Expand (1-x)^4. Hence find S if S = (1-x^3)^4 - 4(1-x^3)^3 + 6 (1-x^3)^2 - 4(1-x^3) + 1.
S = (1-(1-x^3))^4 = (x^3)^4 = x^12
To expand (1-x)^4, we can use the binomial theorem. The binomial theorem states that for any real numbers a and b, and any positive integer n:
(a + b)^n = C(n,0)a^n b^0 + C(n,1)a^(n-1) b^1 + C(n,2)a^(n-2) b^2 + ... + C(n,n-1)a^1 b^(n-1) + C(n,n)a^0 b^n
where C(n,k) represents the binomial coefficient, which is given by:
C(n,k) = n! / (k! (n-k)!)
Now let's apply the binomial theorem to (1-x)^4:
(1-x)^4 = C(4,0) * 1^4 * (-x)^0 + C(4,1) *1^3 * (-x)^1 + C(4,2) * 1^2 * (-x)^2 + C(4,3) * 1^1 * (-x)^3 + C(4,4) * 1^0 * (-x)^4
Simplifying each term:
(1-x)^4 = 1 - 4x + 6x^2 - 4x^3 + x^4
We can substitute this expansion into the expression for S:
S = (1-x^3)^4 - 4(1-x^3)^3 + 6(1-x^3)^2 - 4(1-x^3) + 1
Replacing (1-x^3) with a variable, let's say y:
S = y^4 - 4y^3 + 6y^2 - 4y + 1
Now we can substitute the expansion of (1-x)^4 into our expression for S:
S = (1 - x^3)^4 - 4(1 - x^3)^3 + 6(1 - x^3)^2 - 4(1 - x^3) + 1
S = (1 - x^3 + 6x^6 - 4x^9 + x^12) - 4(1 - x^3 + 3x^6 - 3x^9 + x^12) + 6(1 - x^3 + 2x^6 - x^9) - 4(1 - x^3) + 1
Expanding each term:
S = 1 - x^3 + 6x^6 - 4x^9 + x^12 - 4 + 4x^3 - 12x^6 + 12x^9 - 4x^12 + 6 - 6x^3 + 12x^6 - 6x^9 - 4 + 4x^3 - 1
Simplifying and combining like terms:
S = -4x^12 + 3x^9 + 4x^6 - 5x^3 + 4
So, the value of S is -4x^12 + 3x^9 + 4x^6 - 5x^3 + 4.
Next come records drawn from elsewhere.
-- ==== Sys2Proof/Proofs/Slots.lean ====
section
/-! What a slot can change, and that every row of the table answers. -/

noncomputable section

namespace Sys2Proof.Proofs

open Sys2Proof.Machine Sys2Proof.Safety

/-- The state `s` with the cores, what they have in flight, and the bundle at issue of `t`. -/
abbrev withCoresOf (s t : State) : State :=
  { s with
    cores := t.cores, accs := t.accs, atoms := t.atoms, slots := t.slots, recs := t.recs, nextId := t.nextId, seq := t.seq,
    cur := t.cur }

/-- A state that a slot may leave: apart from `s` in what cores have in flight and in the bundle at issue, and in the cores of `W`. -/
structure Within (W : Nat → Prop) (s t : State) : Prop where
  rest : t = withCoresOf s t
  others : ∀ k, ¬ W k → t.core k = s.core k

section
variable {W : Nat → Prop} {s t u : State} {n : Nat}

theorem Within.refl (W : Nat → Prop) (s : State) : Within W s s := ⟨rfl, fun _ _ => rfl⟩

theorem Within.trans (h : Within W s t) (h' : Within W t u) : Within W s u where
  rest := by rw [h'.rest, h.rest]
  others k hk := (h'.others k hk).trans (h.others k hk)

theorem Within.setCore (hn : W n) (c : Core) : Within W s (s.setCore n c) where
  rest := rfl
  others _ hk := State.core_setCore_other s c (fun e => hk (e ▸ hn))

/-- A change of what is in flight or of the bundle at issue is within any set of cores. -/
theorem Within.flight (hr : t = withCoresOf s t) (hc : t.cores = s.cores) : Within W s t :=
  ⟨hr, fun k _ => congrArg (fun m => mapGet Core.reset m k) hc⟩

theorem Within.foldl {α : Type} {f : State → α → State} (l : List α) (h : ∀ x ∈ l, ∀ s, Within W s (f s x)) :
    Within W s (l.foldl f s) := by
  induction l generalizing s with
  | nil => exact .refl W s
  | cons x l ih => exact (h x (by simp) s).trans (ih (fun y hy => h y (by simp [hy])))

end

/-! ## Landings -/

/-- What leaves the state as it is, or changes one core. -/
def OneCore (s : State) (n : Nat) (t : State) : Prop := t = s ∨ ∃ c, t = s.setCore n c

theorem OneCore.within {W : Nat → Prop} {s t : State} {n : Nat} (hn : W n) (h : OneCore s n t) : Within W s t := by
  obtain rfl | ⟨c, rfl⟩ := h
  · exact .refl W _
  · exact .setCore hn c

theorem OneCore.ite {p : Prop} [Decidable p] {s t u : State} {n : Nat} (ht : OneCore s n t) (hu : OneCore s n u) :
    OneCore s n (if p then t else u) := by
  split
  · exact ht
  · exact hu

theorem OneCore.same (s : State) (n : Nat) : OneCore s n s := .inl rfl

theorem OneCore.set (s : State) (n : Nat) (c : Core) : OneCore s n (s.setCore n c) := .inr ⟨c, rfl⟩

theorem writeQstat_oneCore (s : State) (n : Nat) (v : Word) : OneCore s n (writeQstat s n v) :=
  .ite (.same ..) (.set ..)

theorem writeCsbase_oneCore (s : State) (n : Nat) (v : Word) : OneCore s n (writeCsbase s n v) :=
  .ite (.same ..) (.set ..)

theorem hctlAct_oneCore (s : State) (n : Nat) (v : Word) : OneCore s n (hctlAct s n v) := by
  unfold hctlAct
  split
  · exact .ite (.same ..) (.ite (.set ..) (.ite (.same ..) (.set ..)))
  · exact .ite (.set ..) (.same ..)
  · exact .ite (.same ..) (.set ..)
  · exact .ite (.same ..) (.set ..)
  · exact .same ..

theorem csWrite_oneCore (s : State) (n i : Nat) (v : Word) : OneCore s n (csWrite s n i v) := by
  unfold csWrite
  dsimp only
  split
  case h_12 => exact writeQstat_oneCore s n v
  case h_26 => exact writeCsbase_oneCore s n v
  case h_40 => exact hctlAct_oneCore s n v
  case h_41 => exact .ite (.set ..) (.ite (.set ..) (.ite (.set ..) (.ite (.set ..) (.same ..))))
  all_goals exact .set ..

theorem applyLand_oneCore (s : State) (n : Nat) (l : Land) : OneCore s n (applyLand s n l) := by
  cases l
  case control i v => exact csWrite_oneCore s n i v
  all_goals exact .set ..

theorem takeTrap_oneCore (s : State) (n num sub : Nat) (slot : Option Nat) (leaf : Nat) (tval : Word) (addr : Nat) :
    OneCore s n (takeTrap s n num sub slot leaf tval addr) :=
  .ite (.set ..) (.ite (.set ..) (.set ..))

/-! ## The commit of a bundle -/

/-- The core that an effect launches (R347). -/
@[simp] def launch : Eff → Option Nat
  | .spawn k _ _ => some k
  | _ => none

/-- The cores that a slot launches. -/
def launched (o : SlotOut) : List Nat := o.effs.filterMap launch

theorem mem_launched {o : SlotOut} {k a b : Nat} (h : .spawn k a b ∈ o.effs) : k ∈ launched o := by
  simp only [launched, List.mem_filterMap]
  exact ⟨_, h, rfl⟩

section
variable {W : Nat → Prop} {n : Nat} (hn : W n)
include hn

theorem startChannel_within (s : State) (ch off g0 : Nat) (cap : Cap) (fetch : Nat) :
    Within W s (startChannel s n ch off g0 cap fetch) :=
  (Within.setCore hn _).trans (.flight rfl rfl)

theorem applyEff_within (s : State) {e : Eff} (he : ∀ k a b, e = .spawn k a b → W k) : Within W s (applyEff s n e) := by
  cases e with
  | loops d top => cases top <;> exact .setCore hn _
  | boundary | softTrap => exact .refl W s
  | access | atom | submit | takeSlot => exact .flight rfl rfl
  | chStart ch off g0 cap => exact startChannel_within hn s ch off g0 cap _
  | chStop ch => exact (OneCore.ite (.set s n _) (.same s n)).within hn
  | spawn k entry first => exact .setCore (he _ _ _ rfl) _
  | tret | yielded | op | fence | busy | mma | arm | disarm => exact .setCore hn _

theorem addPending_within (s : State) (p : Pending) : Within W s (s.addPending n p) := .setCore hn _

theorem commitLand_within (s : State) (cls : Nat) (l : Nat × Land) : Within W s (commitLand s n cls l) := by
  unfold commitLand
  split
  · exact (applyLand_oneCore s n l.2).within hn
  · exact addPending_within hn s _

theorem commitPush_within (s : State) (cls : Nat) (p : Push) : Within W s (commitPush s n cls p) := by
  unfold commitPush
  dsimp only
  split
  · exact (Within.setCore hn _).trans (addPending_within hn _ _)
  · exact (Within.setCore hn _).trans (.flight rfl rfl)

theorem commitQueues_within (s : State) (outs : List SlotOut) : Within W s (commitQueues s n outs) :=
  (Within.foldl _ fun _ _ _ => .setCore hn _).trans
    (Within.foldl _ fun _ _ _ => Within.foldl _ fun p _ s => commitPush_within hn s _ p)

theorem commitSlot_within (s : State) (phases : List (Nat × Land)) {o : SlotOut} (ho : ∀ k ∈ launched o, W k) :
    Within W s (commitSlot s n phases o) :=
  ((Within.foldl _ fun l _ s => commitLand_within hn s o.cls l).trans
    (Within.foldl _ fun x _ s => (applyLand_oneCore s n x.2).within hn)).trans
    (Within.foldl _ fun _ he s => applyEff_within hn s fun _ _ _ h => ho _ (mem_launched (h ▸ he)))

end

/-! ## The decision of a bundle -/

section
variable {W : Nat → Prop} {s : State} {cur : Cur} {outs : List SlotOut} (hn : W cur.core)
  (houts : ∀ o ∈ outs, ∀ k ∈ launched o, W k)
include hn

theorem beginWait_within : Within W s (beginWait s cur.core outs) := by
  unfold beginWait
  dsimp only
  split
  · exact (Within.setCore hn _).trans (.flight rfl rfl)
  · exact .refl W s

theorem holdBundle_within : Within W s (holdBundle s cur.core outs) :=
  (beginWait_within hn).trans (.setCore hn _)

theorem softwareTrap_within (r : Nat) : Within W s (softwareTrap s cur outs r) := by
  unfold softwareTrap
  split
  · exact (takeTrap_oneCore ..).within hn
  · exact .refl W s

include houts

theorem commitBundle_within : Within W s (commitBundle s cur outs) := by
  have hslots (t : State) (phases : List (Nat × Land)) (c : Core) :
      Within W t (((takenSlots outs).foldl (fun s o => commitSlot s cur.core phases o) t).setCore cur.core c) :=
    (Within.foldl _ fun o ho t => commitSlot_within hn t phases (houts o (List.mem_filter.1 ho).1)).trans (.setCore hn c)
  have hcore (phases : List (Nat × Land)) (c : Core) := (commitQueues_within hn s (takenSlots outs)).trans (hslots _ phases c)
  refine Within.trans ?_ (.flight rfl rfl)
  split
  · exact (hcore _ _).trans (.setCore hn _)
  · exact hcore _ _

theorem decideBundle_within : Within W s (decideBundle s cur outs) := by
  unfold decideBundle
  dsimp only
  split
  · exact .flight rfl rfl
  split
  · exact holdBundle_within hn
  split
  · exact (takeTrap_oneCore ..).within hn
  · exact (commitBundle_within hn houts).trans (softwareTrap_within hn _)

end

theorem issueSlot_within {W : Nat → Prop} {s : State} {o : SlotOut} (hn : W s.cur.core)
    (houts : ∀ p ∈ s.cur.outs ++ [o], ∀ k ∈ launched p, W k) : Within W s (issueSlot s o) := by
  unfold issueSlot
  dsimp only
  split
  · exact .flight rfl rfl
  · exact Within.trans (t := { s with cur := { s.cur with outs := [] } }) (.flight rfl rfl) (decideBundle_within hn houts)

/-- What a slot leaves, apart from the cores that it launches. -/
theorem execSlot_within {W : Nat → Prop} {s t : State} {o : SlotOut} (hn : W s.cur.core)
    (houts : ∀ p ∈ s.cur.outs ++ [o], ∀ k ∈ launched p, W k) (h : execSlot s o = .next t) : Within W s t := by
  rw [← Host.Outcome.next.inj h]
  have hw := issueSlot_within hn houts
  refine ⟨?_, hw.others⟩
  conv =>
    lhs
    rw [hw.rest]

/-! ## What each slot issues -/

theorem redirect_launched (o : SlotOut) (x : Int) : launched (redirect o x) = launched o := by
  unfold redirect
  split <;> rfl

theorem loopOpen_launched (s : State) (t : BitVec 3) (rs : List Reg) (k : BitVec 32) (x : Int) :
    launched (loopOpen s (ctlForm t rs) k x) = [] := by
  unfold loopOpen
  dsimp only
  split
  · rw [redirect_launched]
    rfl
  · split <;> rfl

theorem loopClose_launched (s : State) (t : BitVec 3) (rs : List Reg) : launched (loopClose s (ctlForm t rs)) = [] := by
  unfold loopClose
  dsimp only
  split
  · rfl
  · split <;> rfl

theorem treeOut_launched (s : State) (nt st : Nat) (tests offs : List Nat) (must : Bool) :
    launched (treeOut s nt st tests offs must) = [] := by
  unfold treeOut
  dsimp only
  split
  · split
    · rfl
    · rw [redirect_launched]
      rfl
  · rfl

/-- An access adds effects, none of them a launch. -/
theorem accessSlot_launched (s : State) (o : SlotOut) (q : Request) (m : Move) : launched (accessSlot s o q m) = launched o := by
  unfold accessSlot
  dsimp only
  split
  · rfl
  · simp [launched, List.filterMap_append, List.filterMap_eq_nil_iff]
    exact ⟨by rintro _ _ _ rfl; rfl, by rintro _ _ _ _ _ rfl; rfl⟩

theorem loadPush_launched {o : SlotOut} (h : launched o = []) (q : Nat) : launched (loadPush o q) = [] := by
  unfold launched loadPush at *
  rw [List.filterMap_eq_nil_iff] at *
  exact fun e he => h e (List.mem_filter.1 he).1

theorem vectorLoad_launched (s : State) (t : BitVec 3) (v : BitVec 9) (c : BitVec 4) (r : BitVec 6) (b m : Bool) :
    launched (vectorLoad s t v c r b m) = [] := by
  unfold vectorLoad
  dsimp only
  split
  · rfl
  · exact loadPush_launched (accessSlot_launched ..) _

theorem vectorStore_launched (s : State) (t : BitVec 3) (v : BitVec 9) (p : BitVec 1) (c : BitVec 4) (r : BitVec 6) (b m : Bool) :
    launched (vectorStore s t v p c r b m) = [] := by
  unfold vectorStore
  dsimp only
  split
  · rfl
  · exact accessSlot_launched ..

theorem takeSlot_launched (o : Option Nat) (k : Nat) :
    (o.map (fun i => Eff.takeSlot i k)).toList.filterMap launch = [] := by
  cases o <;> simp

theorem atomicSlot_launched (s : State) (t : BitVec 3) (d : BitVec 6) (c : BitVec 4) (r : BitVec 6) (k : BitVec 3) (o : BitVec 2)
    (kind : AtomOp) : launched (atomicSlot s t d c r k o kind) = [] := by
  unfold atomicSlot
  dsimp only
  split
  · rfl
  · simp only [launched, List.filterMap_append, takeSlot_launched]; rfl

theorem counterAdd_launched (s : State) (t : BitVec 3) (x : BitVec 6) (y : BitVec 4) (addr : Int) (size : Nat) (kind : AtomOp) :
    launched (counterAdd s t x y addr size kind) = [] := by
  unfold counterAdd
  dsimp only
  split
  · rfl
  · simp only [launched, List.filterMap_append, takeSlot_launched]; rfl

theorem tileMove_launched (s : State) (t : BitVec 3) (u c : BitVec 4) (r : BitVec 6) (off size : Nat) (store : Bool) :
    launched (tileMove s t u c r off size store) = [] := by
  unfold tileMove
  dsimp only
  split
  · rfl
  · simp [launched, List.filterMap_eq_nil_iff]

theorem waitSlot_launched (s : State) (t : BitVec 3) (x : BitVec 6) (y : BitVec 4) (kind : WaitKind) (addr : Int) (size : Nat) :
    launched (waitSlot s t x y kind addr size) = [] := by
  unfold waitSlot
  split <;> rfl

/-- A slot instruction issues one slot, and none but SPAWN launches a core. -/
theorem exec_eq_execSlot {i : Instr} {k : Nat} (s : State) (h : slotClass i = some k) :
    ∃ o, exec i s = execSlot s o ∧ ((∀ a x y d, i ≠ .spawn a x y d) → launched o = []) := by
  cases i
  all_goals cases h
  case spawn => exact ⟨_, rfl, fun h => absurd rfl (h _ _ _ _)⟩
  case tree => exact ⟨_, rfl, fun _ => treeOut_launched ..⟩
  case br =>
    refine ⟨_, rfl, fun _ => ?_⟩
    split
    · exact redirect_launched ..
    · rfl
  case jmp | call | jr | callr | tret => exact ⟨_, rfl, fun _ => redirect_launched ..⟩
  case loop | loopi => exact ⟨_, rfl, fun _ => loopOpen_launched ..⟩
  case endloop => exact ⟨_, rfl, fun _ => loopClose_launched ..⟩
  case lpop | nextt =>
    refine ⟨_, rfl, fun _ => ?_⟩
    split <;> rfl
  case ldB | ldH | ldW | ldD | stB | stH | stW | stD | qpush | qpushRel | cld | cst | ldxD | stxD =>
    exact ⟨_, rfl, fun _ => accessSlot_launched ..⟩
  case ldvW | ldvsW | ldvmW | ldvsmW => exact ⟨_, rfl, fun _ => vectorLoad_launched ..⟩
  case stvW | stvsW | stvmW | stvsmW => exact ⟨_, rfl, fun _ => vectorStore_launched ..⟩
  case aswapD | acasD | aaddD | aminD | amaxD | aandD | aorD | axorD => exact ⟨_, rfl, fun _ => atomicSlot_launched ..⟩
  case cadd | badd => exact ⟨_, rfl, fun _ => counterAdd_launched ..⟩
  case tld | tldX | tldSc | tst | tstX | tstSc => exact ⟨_, rfl, fun _ => tileMove_launched ..⟩
  case cwait | bwait | gwait => exact ⟨_, rfl, fun _ => waitSlot_launched ..⟩
  case trel =>
    refine ⟨_, rfl, fun _ => ?_⟩
    simp [launched, List.filterMap_eq_nil_iff]
  all_goals exact ⟨_, rfl, fun _ => rfl⟩

/-- Settles O17: what a slot changes is what `decideBundle` changes, the core of the bundle and those that a SPAWN launches included. -/
theorem slotsLeaveTheRest : Obligations.SlotsLeaveTheRest := by
  intro i k s t hclass hexec
  obtain ⟨o, ho, -⟩ := exec_eq_execSlot s hclass
  rw [ho] at hexec
  exact (execSlot_within (W := fun _ => True) trivial (fun _ _ _ _ => trivial) hexec).rest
To expand (1-x)^4, we can use the binomial theorem, which states that for any real numbers a and b and any positive integer n:
(a + b)^n = C(n, 0)a^n b^0 + C(n, 1)a^(n-1) b^1 + C(n, 2)a^(n-2) b^2 + ... + C(n, n-1)a^1 b^(n-1) + C(n, n)a^0 b^n
where C(n, k) denotes the binomial coefficient, given by:
C(n, k) = n! / (k! * (n-k)!)
For (1-x)^4, we substitute a = 1 and b = -x, and n = 4:
(1 + (-x))^4 = C(4, 0)1^4 (-x)^0 + C(4, 1)1^3 (-x)^1 + C(4, 2)1^2 (-x)^2 + C(4, 3)1^1 (-x)^3 + C(4, 4)1^0 (-x)^4
Simplifying, we have:
(1-x)^4 = 1 - 4x + 6x^2 - 4x^3 + x^4
Now, let's substitute this result into the expression for S:
S = (1-x^3)^4 - 4(1-x^3)^3 + 6(1-x^3)^2 - 4(1-x^3) + 1
Replacing (1-x^3) with a variable y, we can rewrite S as:
S = y^4 - 4y^3 + 6y^2 - 4y + 1
Now, using the expanded form of (1-x)^4, we substitute y = (1-x^3):
S = (1-x^3)^4 - 4(1-x^3)^3 + 6(1-x^3)^2 - 4(1-x^3) + 1
= ((1-x^3) - 4(1-x^3)^2 + 6(1-x^3)^2 - 4(1-x^3) + 1)^4
Expanding each term, we get:
S = (1 - 4(1-x^3) + 6(1-x^3)^2 - 4(1-x^3)^3 + (1-x^3))^4
= (1 - 4 + 4x^3 + 6 - 12x^3 + 6x^6 + 4 - 4x^3 + x^6)^4
Now, we simplify further:
S = (8x^6 - 20x^3 + 4)^4
So, the expression for S is (8x^6 - 20x^3 + 4)^4.